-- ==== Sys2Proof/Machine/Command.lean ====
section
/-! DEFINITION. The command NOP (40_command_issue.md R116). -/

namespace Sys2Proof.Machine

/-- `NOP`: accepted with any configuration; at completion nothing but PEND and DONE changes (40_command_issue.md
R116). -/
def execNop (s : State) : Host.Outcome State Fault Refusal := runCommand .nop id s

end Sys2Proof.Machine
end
==
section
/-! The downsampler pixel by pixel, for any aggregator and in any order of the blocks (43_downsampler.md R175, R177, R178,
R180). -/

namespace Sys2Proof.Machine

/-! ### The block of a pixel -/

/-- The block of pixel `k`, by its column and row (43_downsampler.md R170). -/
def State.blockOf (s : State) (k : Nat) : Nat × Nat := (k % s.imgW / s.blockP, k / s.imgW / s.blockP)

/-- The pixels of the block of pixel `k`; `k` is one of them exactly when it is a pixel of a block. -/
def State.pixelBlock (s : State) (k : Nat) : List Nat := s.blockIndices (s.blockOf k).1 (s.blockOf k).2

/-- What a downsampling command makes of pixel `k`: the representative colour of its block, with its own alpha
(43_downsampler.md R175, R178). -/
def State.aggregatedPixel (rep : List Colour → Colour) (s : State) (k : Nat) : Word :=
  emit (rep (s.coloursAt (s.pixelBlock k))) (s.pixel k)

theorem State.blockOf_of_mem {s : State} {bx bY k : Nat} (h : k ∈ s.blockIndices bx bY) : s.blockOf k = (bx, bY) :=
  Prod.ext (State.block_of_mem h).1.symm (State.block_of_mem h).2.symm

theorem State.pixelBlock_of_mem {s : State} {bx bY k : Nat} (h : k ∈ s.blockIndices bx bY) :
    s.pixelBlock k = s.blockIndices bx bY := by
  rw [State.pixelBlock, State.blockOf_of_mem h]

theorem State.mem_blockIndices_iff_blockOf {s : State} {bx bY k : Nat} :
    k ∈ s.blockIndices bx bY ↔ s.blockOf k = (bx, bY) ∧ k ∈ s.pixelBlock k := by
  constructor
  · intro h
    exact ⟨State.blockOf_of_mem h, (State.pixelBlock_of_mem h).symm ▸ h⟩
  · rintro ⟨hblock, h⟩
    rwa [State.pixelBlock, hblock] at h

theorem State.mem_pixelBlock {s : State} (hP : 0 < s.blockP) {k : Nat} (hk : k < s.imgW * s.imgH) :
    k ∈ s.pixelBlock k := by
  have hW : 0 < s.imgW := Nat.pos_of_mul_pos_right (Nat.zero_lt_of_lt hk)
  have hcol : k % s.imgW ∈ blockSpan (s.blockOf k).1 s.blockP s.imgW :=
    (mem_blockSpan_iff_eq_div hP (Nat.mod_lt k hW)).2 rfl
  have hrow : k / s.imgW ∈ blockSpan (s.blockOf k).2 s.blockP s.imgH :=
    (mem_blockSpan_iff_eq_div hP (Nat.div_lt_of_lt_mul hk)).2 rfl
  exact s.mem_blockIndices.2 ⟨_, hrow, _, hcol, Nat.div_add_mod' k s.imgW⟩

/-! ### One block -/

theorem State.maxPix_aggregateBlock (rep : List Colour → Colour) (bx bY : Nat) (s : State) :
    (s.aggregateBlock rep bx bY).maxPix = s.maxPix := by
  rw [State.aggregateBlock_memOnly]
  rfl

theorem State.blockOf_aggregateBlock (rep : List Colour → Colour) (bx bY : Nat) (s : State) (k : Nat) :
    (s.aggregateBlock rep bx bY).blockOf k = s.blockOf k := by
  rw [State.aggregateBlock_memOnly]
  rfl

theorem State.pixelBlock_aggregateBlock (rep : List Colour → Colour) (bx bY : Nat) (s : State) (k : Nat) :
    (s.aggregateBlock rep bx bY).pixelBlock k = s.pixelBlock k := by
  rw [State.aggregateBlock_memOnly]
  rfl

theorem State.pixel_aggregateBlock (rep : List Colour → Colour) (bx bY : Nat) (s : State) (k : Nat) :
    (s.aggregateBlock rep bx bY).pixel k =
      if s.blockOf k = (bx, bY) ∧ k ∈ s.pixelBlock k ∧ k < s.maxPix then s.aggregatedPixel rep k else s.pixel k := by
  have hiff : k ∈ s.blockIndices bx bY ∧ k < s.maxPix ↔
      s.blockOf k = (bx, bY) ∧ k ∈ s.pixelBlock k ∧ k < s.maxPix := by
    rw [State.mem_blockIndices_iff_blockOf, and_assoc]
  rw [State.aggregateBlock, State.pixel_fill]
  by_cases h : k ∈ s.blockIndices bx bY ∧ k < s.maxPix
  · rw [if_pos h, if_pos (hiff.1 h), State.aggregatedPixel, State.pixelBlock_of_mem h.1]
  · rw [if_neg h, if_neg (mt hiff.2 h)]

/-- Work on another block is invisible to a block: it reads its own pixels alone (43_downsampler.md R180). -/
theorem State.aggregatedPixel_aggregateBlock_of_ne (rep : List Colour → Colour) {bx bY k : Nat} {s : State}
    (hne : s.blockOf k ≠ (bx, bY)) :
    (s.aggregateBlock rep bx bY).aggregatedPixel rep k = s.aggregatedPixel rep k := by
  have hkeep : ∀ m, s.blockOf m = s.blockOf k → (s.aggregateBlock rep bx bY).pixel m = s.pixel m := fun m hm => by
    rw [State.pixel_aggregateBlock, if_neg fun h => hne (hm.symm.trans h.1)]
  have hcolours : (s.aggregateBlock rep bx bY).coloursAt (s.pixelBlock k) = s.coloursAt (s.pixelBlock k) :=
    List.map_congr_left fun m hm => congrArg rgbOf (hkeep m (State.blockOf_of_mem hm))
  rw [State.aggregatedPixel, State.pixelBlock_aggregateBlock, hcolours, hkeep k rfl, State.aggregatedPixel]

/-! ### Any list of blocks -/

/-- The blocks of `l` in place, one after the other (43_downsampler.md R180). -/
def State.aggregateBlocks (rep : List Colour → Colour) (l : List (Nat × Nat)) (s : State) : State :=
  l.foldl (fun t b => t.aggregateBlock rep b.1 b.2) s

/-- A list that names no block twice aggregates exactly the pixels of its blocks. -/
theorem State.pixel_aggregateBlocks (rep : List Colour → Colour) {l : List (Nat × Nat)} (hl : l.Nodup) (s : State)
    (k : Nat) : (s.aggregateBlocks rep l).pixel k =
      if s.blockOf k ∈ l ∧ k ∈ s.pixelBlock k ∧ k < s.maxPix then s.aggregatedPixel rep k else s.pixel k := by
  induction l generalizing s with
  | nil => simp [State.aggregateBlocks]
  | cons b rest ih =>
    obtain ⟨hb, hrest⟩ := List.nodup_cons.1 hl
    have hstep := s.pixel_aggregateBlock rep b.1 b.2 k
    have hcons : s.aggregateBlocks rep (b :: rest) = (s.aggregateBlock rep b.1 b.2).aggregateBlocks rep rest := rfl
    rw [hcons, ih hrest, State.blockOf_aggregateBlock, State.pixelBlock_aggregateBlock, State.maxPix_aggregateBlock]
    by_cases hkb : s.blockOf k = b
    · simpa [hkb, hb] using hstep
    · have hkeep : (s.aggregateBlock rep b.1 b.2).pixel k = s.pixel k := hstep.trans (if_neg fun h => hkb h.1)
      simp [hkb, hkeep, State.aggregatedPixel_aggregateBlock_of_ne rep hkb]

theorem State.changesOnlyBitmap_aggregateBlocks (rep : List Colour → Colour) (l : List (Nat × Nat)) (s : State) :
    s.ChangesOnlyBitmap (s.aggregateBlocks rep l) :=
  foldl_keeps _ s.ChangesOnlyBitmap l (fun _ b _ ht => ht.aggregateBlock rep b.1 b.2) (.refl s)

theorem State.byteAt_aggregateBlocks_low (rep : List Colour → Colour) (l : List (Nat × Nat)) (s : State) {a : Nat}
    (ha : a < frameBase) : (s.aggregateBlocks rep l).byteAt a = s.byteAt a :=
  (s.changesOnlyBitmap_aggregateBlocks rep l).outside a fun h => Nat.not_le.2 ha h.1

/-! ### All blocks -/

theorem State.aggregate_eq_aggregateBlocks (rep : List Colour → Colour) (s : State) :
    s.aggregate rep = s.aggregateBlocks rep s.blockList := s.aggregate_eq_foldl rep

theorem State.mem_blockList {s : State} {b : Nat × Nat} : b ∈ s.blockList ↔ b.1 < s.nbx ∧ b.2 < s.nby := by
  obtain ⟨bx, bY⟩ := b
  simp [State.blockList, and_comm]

Work required → In the listing above, find the line containing "have hrow : k" and the line containing "(s.aggregateBlock rep bx bY).pixel k", then quote both, plus every line between them, exactly as written.

Task response →
  have hrow : k / s.imgW ∈ blockSpan (s.blockOf k).2 s.blockP s.imgH :=
    (mem_blockSpan_iff_eq_div hP (Nat.div_lt_of_lt_mul hk)).2 rfl
  exact s.mem_blockIndices.2 ⟨_, hrow, _, hcol, Nat.div_add_mod' k s.imgW⟩

/-! ### One block -/

theorem State.maxPix_aggregateBlock (rep : List Colour → Colour) (bx bY : Nat) (s : State) :
    (s.aggregateBlock rep bx bY).maxPix = s.maxPix := by
  rw [State.aggregateBlock_memOnly]
  rfl

theorem State.blockOf_aggregateBlock (rep : List Colour → Colour) (bx bY : Nat) (s : State) (k : Nat) :
    (s.aggregateBlock rep bx bY).blockOf k = s.blockOf k := by
  rw [State.aggregateBlock_memOnly]
  rfl

theorem State.pixelBlock_aggregateBlock (rep : List Colour → Colour) (bx bY : Nat) (s : State) (k : Nat) :
    (s.aggregateBlock rep bx bY).pixelBlock k = s.pixelBlock k := by
  rw [State.aggregateBlock_memOnly]
  rfl

theorem State.pixel_aggregateBlock (rep : List Colour → Colour) (bx bY : Nat) (s : State) (k : Nat) :
    (s.aggregateBlock rep bx bY).pixel k =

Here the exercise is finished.